* Collected data *
=== Begin Enclosure ===

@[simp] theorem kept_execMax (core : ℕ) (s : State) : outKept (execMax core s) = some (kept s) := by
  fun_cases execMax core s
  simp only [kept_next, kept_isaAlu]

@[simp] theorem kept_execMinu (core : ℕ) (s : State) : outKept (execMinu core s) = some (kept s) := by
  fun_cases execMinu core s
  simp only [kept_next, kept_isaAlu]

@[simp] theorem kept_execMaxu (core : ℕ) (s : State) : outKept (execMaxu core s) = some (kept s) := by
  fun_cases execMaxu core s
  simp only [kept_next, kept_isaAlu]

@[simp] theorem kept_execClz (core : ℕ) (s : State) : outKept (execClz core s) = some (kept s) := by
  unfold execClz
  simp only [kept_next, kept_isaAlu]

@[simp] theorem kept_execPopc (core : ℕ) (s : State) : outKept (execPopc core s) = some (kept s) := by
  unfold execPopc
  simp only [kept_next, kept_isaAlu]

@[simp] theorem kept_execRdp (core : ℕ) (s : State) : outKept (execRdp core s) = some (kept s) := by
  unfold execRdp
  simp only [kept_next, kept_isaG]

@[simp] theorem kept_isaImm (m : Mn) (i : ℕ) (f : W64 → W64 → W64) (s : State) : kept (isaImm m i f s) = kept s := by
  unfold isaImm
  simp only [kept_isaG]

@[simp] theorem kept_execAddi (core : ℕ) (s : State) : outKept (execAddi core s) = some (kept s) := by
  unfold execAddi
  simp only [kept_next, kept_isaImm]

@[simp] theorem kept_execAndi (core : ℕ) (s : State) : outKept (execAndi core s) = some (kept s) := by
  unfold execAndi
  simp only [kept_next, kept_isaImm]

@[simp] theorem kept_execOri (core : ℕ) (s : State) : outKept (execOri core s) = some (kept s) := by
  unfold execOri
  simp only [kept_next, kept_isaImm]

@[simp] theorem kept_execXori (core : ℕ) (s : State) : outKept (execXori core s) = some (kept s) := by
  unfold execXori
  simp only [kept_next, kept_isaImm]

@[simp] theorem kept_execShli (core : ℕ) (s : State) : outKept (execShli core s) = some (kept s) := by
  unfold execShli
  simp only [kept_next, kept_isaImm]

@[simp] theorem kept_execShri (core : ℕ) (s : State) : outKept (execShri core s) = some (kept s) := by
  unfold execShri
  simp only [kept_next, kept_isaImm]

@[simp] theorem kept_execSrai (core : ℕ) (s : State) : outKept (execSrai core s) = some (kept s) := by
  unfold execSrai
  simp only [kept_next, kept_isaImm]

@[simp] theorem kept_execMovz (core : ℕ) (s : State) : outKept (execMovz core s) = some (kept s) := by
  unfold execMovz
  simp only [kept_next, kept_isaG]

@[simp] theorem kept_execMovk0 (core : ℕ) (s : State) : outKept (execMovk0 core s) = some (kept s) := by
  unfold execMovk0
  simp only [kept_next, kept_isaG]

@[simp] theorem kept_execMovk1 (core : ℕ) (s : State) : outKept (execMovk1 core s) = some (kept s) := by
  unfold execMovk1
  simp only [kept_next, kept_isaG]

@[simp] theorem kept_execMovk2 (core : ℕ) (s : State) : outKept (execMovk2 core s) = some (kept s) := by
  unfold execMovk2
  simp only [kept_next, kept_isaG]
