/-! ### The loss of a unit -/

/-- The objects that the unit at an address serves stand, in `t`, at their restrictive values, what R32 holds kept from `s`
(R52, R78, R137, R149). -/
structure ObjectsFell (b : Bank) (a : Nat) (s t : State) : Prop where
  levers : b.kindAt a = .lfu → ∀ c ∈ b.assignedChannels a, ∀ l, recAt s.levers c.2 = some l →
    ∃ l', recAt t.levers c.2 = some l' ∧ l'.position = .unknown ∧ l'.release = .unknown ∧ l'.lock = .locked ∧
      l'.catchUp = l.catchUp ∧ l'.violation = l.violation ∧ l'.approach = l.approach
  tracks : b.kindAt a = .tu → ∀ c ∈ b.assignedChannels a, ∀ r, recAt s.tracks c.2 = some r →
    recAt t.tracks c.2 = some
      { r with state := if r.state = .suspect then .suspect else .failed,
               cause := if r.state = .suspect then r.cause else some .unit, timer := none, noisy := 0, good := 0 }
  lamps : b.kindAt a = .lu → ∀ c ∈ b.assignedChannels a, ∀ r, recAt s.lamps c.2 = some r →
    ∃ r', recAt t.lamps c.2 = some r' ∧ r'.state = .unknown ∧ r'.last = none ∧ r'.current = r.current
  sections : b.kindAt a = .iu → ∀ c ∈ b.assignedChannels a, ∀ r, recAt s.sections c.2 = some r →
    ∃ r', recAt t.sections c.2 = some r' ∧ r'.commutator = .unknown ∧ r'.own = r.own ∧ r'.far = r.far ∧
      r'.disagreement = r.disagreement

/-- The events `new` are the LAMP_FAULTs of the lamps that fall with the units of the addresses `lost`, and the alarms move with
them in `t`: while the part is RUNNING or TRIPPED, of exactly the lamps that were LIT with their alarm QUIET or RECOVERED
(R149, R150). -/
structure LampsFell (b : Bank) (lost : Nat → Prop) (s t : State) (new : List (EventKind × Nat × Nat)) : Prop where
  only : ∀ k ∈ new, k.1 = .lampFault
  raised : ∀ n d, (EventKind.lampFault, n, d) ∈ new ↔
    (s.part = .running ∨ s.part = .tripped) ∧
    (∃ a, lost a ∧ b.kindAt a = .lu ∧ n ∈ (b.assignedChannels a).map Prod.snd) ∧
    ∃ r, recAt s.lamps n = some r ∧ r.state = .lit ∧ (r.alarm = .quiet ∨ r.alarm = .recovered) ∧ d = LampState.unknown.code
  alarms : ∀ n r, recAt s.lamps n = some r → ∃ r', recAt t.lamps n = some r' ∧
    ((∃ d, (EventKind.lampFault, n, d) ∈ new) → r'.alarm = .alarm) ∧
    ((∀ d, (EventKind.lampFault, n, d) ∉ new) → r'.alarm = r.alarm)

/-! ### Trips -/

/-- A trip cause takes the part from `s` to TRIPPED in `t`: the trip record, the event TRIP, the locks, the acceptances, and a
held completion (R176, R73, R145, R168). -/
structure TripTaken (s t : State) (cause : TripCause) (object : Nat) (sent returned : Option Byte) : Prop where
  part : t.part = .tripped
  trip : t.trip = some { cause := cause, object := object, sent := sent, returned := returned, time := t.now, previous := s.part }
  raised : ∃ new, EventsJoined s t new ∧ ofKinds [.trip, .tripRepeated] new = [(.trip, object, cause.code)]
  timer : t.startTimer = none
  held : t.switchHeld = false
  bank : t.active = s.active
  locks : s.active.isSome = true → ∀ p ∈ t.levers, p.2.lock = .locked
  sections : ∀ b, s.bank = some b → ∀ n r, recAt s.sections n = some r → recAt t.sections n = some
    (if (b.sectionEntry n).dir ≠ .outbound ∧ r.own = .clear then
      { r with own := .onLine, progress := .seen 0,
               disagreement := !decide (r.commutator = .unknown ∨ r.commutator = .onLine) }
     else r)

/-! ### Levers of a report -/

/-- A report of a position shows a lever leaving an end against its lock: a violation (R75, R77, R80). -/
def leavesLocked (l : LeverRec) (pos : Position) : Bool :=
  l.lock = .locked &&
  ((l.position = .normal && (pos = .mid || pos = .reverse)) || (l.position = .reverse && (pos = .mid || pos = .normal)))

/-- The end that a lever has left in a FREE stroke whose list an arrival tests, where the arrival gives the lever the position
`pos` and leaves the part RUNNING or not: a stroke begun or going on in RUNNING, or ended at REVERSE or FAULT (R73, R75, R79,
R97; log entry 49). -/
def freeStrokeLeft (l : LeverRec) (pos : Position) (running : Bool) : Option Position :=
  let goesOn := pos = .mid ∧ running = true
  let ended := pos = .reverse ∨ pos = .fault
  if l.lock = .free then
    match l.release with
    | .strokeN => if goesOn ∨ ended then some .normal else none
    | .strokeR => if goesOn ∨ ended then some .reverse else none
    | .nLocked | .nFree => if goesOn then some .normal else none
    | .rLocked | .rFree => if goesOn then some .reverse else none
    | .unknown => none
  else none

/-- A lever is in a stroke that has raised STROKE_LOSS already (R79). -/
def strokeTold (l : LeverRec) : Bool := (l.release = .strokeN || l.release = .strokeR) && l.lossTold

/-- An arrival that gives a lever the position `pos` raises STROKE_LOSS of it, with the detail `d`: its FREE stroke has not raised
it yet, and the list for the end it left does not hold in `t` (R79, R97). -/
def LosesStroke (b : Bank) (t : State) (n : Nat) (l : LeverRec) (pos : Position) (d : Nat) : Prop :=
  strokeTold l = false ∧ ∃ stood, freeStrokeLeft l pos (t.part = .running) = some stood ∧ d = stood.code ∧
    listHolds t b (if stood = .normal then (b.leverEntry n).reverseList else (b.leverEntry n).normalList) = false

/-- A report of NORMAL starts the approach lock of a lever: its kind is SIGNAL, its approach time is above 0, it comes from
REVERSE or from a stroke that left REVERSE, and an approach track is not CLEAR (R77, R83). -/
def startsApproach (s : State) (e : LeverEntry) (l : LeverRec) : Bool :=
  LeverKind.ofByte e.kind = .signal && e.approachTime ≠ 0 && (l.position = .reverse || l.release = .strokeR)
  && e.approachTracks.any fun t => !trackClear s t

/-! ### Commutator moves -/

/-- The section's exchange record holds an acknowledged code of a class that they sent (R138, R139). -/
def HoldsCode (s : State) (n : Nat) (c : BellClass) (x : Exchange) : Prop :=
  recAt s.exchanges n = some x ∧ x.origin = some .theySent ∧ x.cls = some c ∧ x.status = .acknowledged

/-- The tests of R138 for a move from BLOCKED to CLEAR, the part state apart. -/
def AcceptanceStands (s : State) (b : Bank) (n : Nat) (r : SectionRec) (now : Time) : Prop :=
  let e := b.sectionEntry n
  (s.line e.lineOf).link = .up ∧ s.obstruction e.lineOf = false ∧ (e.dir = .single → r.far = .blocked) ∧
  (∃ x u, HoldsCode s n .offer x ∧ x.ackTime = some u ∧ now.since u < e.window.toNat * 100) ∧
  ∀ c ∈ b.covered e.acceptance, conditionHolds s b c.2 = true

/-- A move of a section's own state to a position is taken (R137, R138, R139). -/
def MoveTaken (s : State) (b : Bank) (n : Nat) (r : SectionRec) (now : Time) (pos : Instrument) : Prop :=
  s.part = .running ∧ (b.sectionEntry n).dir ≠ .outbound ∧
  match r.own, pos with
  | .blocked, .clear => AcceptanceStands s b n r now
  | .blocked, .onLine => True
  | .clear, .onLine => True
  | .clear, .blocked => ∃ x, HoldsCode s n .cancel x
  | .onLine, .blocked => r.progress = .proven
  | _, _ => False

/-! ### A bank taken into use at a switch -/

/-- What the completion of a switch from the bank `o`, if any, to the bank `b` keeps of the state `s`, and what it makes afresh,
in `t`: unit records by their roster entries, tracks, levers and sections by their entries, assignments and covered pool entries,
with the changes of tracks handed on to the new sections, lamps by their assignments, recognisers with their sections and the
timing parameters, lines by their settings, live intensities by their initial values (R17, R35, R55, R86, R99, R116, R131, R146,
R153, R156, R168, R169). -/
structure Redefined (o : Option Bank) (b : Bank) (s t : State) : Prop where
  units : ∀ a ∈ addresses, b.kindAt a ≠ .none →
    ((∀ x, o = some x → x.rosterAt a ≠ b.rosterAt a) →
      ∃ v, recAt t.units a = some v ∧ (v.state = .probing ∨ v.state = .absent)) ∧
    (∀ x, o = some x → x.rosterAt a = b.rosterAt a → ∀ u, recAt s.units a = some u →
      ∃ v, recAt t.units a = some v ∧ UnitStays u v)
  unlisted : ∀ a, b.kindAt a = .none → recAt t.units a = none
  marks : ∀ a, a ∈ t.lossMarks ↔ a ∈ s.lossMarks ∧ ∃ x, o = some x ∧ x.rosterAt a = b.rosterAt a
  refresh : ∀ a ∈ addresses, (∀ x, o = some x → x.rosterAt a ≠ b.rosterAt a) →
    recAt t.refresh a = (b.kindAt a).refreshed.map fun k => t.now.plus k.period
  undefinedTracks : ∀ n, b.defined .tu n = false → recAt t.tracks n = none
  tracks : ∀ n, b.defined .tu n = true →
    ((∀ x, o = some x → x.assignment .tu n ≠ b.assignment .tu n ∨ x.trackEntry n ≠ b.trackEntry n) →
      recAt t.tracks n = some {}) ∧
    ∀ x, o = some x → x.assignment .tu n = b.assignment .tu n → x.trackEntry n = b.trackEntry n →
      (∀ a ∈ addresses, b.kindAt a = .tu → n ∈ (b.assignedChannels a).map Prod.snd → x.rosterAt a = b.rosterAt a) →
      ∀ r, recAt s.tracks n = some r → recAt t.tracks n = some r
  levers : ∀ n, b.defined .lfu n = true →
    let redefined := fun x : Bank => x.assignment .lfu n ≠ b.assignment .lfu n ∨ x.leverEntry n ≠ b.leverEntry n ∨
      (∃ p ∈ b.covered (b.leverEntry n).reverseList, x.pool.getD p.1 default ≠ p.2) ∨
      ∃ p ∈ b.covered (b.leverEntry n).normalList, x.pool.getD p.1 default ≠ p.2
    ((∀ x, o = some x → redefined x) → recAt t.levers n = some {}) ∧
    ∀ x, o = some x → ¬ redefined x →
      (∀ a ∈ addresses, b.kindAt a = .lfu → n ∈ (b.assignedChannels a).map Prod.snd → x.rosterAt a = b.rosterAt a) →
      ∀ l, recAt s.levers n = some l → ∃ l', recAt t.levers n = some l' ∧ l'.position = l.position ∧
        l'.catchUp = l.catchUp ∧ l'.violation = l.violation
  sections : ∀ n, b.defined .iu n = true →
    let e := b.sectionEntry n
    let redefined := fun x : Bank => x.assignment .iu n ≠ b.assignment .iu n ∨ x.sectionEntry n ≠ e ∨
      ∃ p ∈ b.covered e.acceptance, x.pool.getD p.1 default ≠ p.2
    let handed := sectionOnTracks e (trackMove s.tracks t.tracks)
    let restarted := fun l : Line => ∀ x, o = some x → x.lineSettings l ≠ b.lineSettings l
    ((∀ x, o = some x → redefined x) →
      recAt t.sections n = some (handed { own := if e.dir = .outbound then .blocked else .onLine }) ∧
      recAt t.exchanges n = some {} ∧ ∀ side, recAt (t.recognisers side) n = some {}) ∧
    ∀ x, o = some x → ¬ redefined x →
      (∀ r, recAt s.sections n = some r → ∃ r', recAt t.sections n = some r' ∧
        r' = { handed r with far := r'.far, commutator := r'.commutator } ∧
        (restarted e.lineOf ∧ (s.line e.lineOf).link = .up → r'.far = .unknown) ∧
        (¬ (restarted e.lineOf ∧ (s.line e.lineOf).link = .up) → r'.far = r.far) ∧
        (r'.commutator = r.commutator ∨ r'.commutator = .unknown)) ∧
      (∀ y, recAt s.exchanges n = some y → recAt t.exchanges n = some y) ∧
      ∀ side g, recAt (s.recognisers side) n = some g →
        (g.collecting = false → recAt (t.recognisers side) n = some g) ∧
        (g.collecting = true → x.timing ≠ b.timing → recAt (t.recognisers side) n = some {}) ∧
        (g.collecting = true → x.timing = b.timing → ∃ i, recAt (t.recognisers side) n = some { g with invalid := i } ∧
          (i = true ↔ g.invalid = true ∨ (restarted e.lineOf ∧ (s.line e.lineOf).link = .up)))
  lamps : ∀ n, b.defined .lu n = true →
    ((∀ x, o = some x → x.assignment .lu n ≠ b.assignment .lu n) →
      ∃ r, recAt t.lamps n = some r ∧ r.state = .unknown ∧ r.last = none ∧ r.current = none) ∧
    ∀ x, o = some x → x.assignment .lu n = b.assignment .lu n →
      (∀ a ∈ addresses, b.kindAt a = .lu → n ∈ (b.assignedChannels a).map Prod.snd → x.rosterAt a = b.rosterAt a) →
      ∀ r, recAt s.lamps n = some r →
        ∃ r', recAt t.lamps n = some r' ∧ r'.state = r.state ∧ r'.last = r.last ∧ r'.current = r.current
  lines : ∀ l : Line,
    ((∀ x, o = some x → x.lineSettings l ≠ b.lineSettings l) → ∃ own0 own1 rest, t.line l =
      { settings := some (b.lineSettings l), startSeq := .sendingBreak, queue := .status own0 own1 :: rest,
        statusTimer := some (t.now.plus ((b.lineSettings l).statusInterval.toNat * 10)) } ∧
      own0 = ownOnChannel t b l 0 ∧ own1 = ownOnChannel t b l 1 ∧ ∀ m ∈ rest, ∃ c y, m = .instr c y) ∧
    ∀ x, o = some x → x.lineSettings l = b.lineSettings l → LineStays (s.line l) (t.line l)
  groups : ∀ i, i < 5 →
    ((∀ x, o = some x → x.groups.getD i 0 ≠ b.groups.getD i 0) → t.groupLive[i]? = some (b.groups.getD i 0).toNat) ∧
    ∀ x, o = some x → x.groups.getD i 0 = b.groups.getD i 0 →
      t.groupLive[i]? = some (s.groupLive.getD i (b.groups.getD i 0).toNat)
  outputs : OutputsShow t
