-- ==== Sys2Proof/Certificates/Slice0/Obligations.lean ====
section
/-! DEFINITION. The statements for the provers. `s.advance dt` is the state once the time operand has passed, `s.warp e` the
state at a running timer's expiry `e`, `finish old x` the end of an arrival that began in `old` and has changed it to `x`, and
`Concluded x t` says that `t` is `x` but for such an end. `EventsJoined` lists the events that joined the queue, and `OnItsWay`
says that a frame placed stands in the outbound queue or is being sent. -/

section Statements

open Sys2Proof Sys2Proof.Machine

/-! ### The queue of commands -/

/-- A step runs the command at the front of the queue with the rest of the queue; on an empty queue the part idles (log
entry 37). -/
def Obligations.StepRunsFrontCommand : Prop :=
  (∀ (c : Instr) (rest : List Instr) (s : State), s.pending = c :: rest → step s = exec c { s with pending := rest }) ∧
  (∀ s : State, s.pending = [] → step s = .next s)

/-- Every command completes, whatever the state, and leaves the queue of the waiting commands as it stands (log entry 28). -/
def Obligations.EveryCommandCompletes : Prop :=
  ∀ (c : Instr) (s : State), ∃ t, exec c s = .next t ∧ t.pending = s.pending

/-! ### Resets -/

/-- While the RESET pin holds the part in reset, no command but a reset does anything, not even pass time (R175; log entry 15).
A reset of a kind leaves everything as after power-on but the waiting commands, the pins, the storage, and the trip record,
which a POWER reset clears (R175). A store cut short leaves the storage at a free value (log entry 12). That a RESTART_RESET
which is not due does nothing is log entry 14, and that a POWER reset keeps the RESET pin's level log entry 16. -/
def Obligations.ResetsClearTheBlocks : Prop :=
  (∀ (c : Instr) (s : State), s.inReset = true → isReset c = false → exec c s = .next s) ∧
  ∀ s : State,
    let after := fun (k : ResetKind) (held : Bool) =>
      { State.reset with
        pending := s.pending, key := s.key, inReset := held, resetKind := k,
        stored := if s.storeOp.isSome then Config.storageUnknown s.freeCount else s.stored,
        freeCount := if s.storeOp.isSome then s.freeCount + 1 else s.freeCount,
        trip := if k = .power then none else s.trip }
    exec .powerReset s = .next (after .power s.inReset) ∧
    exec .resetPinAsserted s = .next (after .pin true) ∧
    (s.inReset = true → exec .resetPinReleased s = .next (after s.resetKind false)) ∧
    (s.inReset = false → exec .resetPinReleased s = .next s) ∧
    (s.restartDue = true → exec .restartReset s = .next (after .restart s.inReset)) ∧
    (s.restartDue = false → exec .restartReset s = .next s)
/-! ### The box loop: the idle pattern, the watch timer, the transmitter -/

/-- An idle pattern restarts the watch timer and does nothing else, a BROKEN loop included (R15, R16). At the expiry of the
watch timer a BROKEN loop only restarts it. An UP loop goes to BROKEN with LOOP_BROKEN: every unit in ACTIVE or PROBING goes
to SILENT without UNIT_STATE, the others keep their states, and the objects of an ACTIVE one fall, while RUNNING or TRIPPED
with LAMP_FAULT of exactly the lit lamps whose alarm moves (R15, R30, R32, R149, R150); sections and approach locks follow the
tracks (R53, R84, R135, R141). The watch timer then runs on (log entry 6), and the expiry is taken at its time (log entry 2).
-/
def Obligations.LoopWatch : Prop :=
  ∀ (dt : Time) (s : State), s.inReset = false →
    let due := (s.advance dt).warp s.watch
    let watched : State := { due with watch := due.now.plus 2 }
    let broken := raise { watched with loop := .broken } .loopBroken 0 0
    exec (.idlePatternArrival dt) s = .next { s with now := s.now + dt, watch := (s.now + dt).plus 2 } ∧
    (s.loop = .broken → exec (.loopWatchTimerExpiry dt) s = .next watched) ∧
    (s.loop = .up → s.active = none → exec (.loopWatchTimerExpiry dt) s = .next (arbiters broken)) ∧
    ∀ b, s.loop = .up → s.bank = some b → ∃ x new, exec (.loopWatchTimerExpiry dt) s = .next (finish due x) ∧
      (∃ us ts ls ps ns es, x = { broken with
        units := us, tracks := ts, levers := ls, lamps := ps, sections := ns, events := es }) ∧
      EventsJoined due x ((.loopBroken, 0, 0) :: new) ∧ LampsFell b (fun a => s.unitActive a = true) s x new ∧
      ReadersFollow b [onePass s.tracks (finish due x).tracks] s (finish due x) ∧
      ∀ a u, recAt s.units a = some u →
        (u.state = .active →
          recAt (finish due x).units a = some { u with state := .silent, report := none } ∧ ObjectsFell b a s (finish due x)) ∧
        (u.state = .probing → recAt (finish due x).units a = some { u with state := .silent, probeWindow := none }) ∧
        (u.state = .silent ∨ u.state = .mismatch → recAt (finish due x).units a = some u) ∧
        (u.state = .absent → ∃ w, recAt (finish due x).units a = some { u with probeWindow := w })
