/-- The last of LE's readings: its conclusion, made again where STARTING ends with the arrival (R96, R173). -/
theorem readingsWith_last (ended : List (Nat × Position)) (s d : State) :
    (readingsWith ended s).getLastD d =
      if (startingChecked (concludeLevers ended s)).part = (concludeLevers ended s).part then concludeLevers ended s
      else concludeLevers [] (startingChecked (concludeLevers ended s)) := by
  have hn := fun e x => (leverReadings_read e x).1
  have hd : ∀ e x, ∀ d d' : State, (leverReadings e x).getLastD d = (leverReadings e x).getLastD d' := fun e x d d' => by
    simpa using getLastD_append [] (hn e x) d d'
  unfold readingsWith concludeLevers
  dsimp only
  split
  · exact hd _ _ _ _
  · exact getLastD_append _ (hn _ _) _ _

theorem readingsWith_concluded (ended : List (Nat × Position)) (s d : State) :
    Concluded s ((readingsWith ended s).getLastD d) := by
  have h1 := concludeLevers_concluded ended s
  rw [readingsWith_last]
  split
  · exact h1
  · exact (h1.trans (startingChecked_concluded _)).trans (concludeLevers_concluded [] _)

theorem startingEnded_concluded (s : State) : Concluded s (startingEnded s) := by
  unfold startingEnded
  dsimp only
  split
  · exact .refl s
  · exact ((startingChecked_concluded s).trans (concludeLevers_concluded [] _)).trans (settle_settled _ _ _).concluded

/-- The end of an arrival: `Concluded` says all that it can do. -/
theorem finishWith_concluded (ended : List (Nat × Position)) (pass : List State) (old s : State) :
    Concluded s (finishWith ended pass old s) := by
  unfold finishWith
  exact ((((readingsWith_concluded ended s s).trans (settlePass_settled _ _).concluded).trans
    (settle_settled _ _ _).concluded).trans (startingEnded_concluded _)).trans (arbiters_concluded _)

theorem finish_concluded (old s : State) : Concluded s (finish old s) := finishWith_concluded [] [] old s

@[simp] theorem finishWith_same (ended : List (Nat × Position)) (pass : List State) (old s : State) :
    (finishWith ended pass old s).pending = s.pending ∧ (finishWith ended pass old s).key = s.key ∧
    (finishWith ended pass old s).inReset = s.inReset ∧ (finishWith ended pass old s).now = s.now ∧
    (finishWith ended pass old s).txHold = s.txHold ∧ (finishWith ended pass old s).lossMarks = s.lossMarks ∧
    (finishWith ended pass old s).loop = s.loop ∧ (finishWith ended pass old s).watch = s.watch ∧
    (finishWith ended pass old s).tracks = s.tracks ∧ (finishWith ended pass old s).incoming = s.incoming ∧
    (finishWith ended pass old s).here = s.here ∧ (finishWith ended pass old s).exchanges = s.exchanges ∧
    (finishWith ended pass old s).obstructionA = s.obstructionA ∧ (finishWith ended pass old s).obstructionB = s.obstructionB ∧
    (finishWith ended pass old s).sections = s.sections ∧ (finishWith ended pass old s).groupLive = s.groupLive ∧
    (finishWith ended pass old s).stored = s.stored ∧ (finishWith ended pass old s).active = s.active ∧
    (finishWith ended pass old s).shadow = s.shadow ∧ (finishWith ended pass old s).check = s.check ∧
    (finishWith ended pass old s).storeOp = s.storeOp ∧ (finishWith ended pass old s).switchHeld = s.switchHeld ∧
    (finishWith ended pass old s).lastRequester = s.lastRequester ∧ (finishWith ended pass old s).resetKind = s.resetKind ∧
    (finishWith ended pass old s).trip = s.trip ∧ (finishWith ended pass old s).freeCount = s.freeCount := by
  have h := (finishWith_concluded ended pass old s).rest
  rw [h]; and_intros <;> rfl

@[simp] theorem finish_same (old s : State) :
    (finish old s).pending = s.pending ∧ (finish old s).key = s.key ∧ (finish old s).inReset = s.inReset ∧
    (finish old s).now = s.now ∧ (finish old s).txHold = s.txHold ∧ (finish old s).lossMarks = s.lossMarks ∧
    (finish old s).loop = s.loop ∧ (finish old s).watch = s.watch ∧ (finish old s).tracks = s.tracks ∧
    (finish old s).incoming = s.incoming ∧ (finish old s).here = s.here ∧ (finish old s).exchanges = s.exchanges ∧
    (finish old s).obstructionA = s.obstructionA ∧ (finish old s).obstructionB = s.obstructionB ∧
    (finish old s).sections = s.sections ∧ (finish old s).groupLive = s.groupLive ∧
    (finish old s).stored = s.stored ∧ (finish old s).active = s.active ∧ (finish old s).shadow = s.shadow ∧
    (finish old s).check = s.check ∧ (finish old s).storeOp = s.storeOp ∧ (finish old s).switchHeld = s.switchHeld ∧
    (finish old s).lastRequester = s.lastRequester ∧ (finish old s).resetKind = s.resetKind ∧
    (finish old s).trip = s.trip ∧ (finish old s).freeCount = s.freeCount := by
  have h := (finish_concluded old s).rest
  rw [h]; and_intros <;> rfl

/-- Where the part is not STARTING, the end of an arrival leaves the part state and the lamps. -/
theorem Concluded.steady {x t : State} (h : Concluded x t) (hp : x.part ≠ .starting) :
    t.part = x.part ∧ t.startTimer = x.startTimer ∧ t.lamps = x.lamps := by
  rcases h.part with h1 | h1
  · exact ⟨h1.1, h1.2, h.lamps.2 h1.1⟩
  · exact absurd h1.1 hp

=== End Enclosure ===

* Description of the task *
Look above for the line with "theorem kept_execShli (core"; retype exactly that line, every line after it up to the line with "none ∧ r'.current = r.current", and that line too, nothing else.

* Response to the exercise *
@[simp] theorem kept_execShli (core : ℕ) (s : State) : outKept (execShli core s) = some (kept s) := by
  unfold execShli
  simp only [kept_next, kept_isaImm]

@[simp] theorem kept_execShri (core : ℕ) (s : State) : outKept (execShri core s) = some (kept s) := by
  unfold execShri
  simp only [kept_next, kept_isaImm]

@[simp] theorem kept_execSrai (core : ℕ) (s : State) : outKept (execSrai core s) = some (kept s) := by
  unfold execSrai
  simp only [kept_next, kept_isaImm]

@[simp] theorem kept_execMovz (core : ℕ) (s : State) : outKept (execMovz core s) = some (kept s) := by
  unfold execMovz
  simp only [kept_next, kept_isaG]

@[simp] theorem kept_execMovk0 (core : ℕ) (s : State) : outKept (execMovk0 core s) = some (kept s) := by
  unfold execMovk0
  simp only [kept_next, kept_isaG]

@[simp] theorem kept_execMovk1 (core : ℕ) (s : State) : outKept (execMovk1 core s) = some (kept s) := by
  unfold execMovk1
  simp only [kept_next, kept_isaG]

@[simp] theorem kept_execMovk2 (core : ℕ) (s : State) : outKept (execMovk2 core s) = some (kept s) := by
  unfold execMovk2
  simp only [kept_next, kept_isaG]
/-! ### The loss of a unit -/

/-- The objects that the unit at an address serves stand, in `t`, at their restrictive values, what R32 holds kept from `s`
(R52, R78, R137, R149). -/
structure ObjectsFell (b : Bank) (a : Nat) (s t : State) : Prop where
  levers : b.kindAt a = .lfu → ∀ c ∈ b.assignedChannels a, ∀ l, recAt s.levers c.2 = some l →
    ∃ l', recAt t.levers c.2 = some l' ∧ l'.position = .unknown ∧ l'.release = .unknown ∧ l'.lock = .locked ∧
      l'.catchUp = l.catchUp ∧ l'.violation = l.violation ∧ l'.approach = l.approach
  tracks : b.kindAt a = .tu → ∀ c ∈ b.assignedChannels a, ∀ r, recAt s.tracks c.2 = some r →
    recAt t.tracks c.2 = some
      { r with state := if r.state = .suspect then .suspect else .failed,
               cause := if r.state = .suspect then r.cause else some .unit, timer := none, noisy := 0, good := 0 }
  lamps : b.kindAt a = .lu → ∀ c ∈ b.assignedChannels a, ∀ r, recAt s.lamps c.2 = some r →
    ∃ r', recAt t.lamps c.2 = some r' ∧ r'.state = .unknown ∧ r'.last = none ∧ r'.current = r.current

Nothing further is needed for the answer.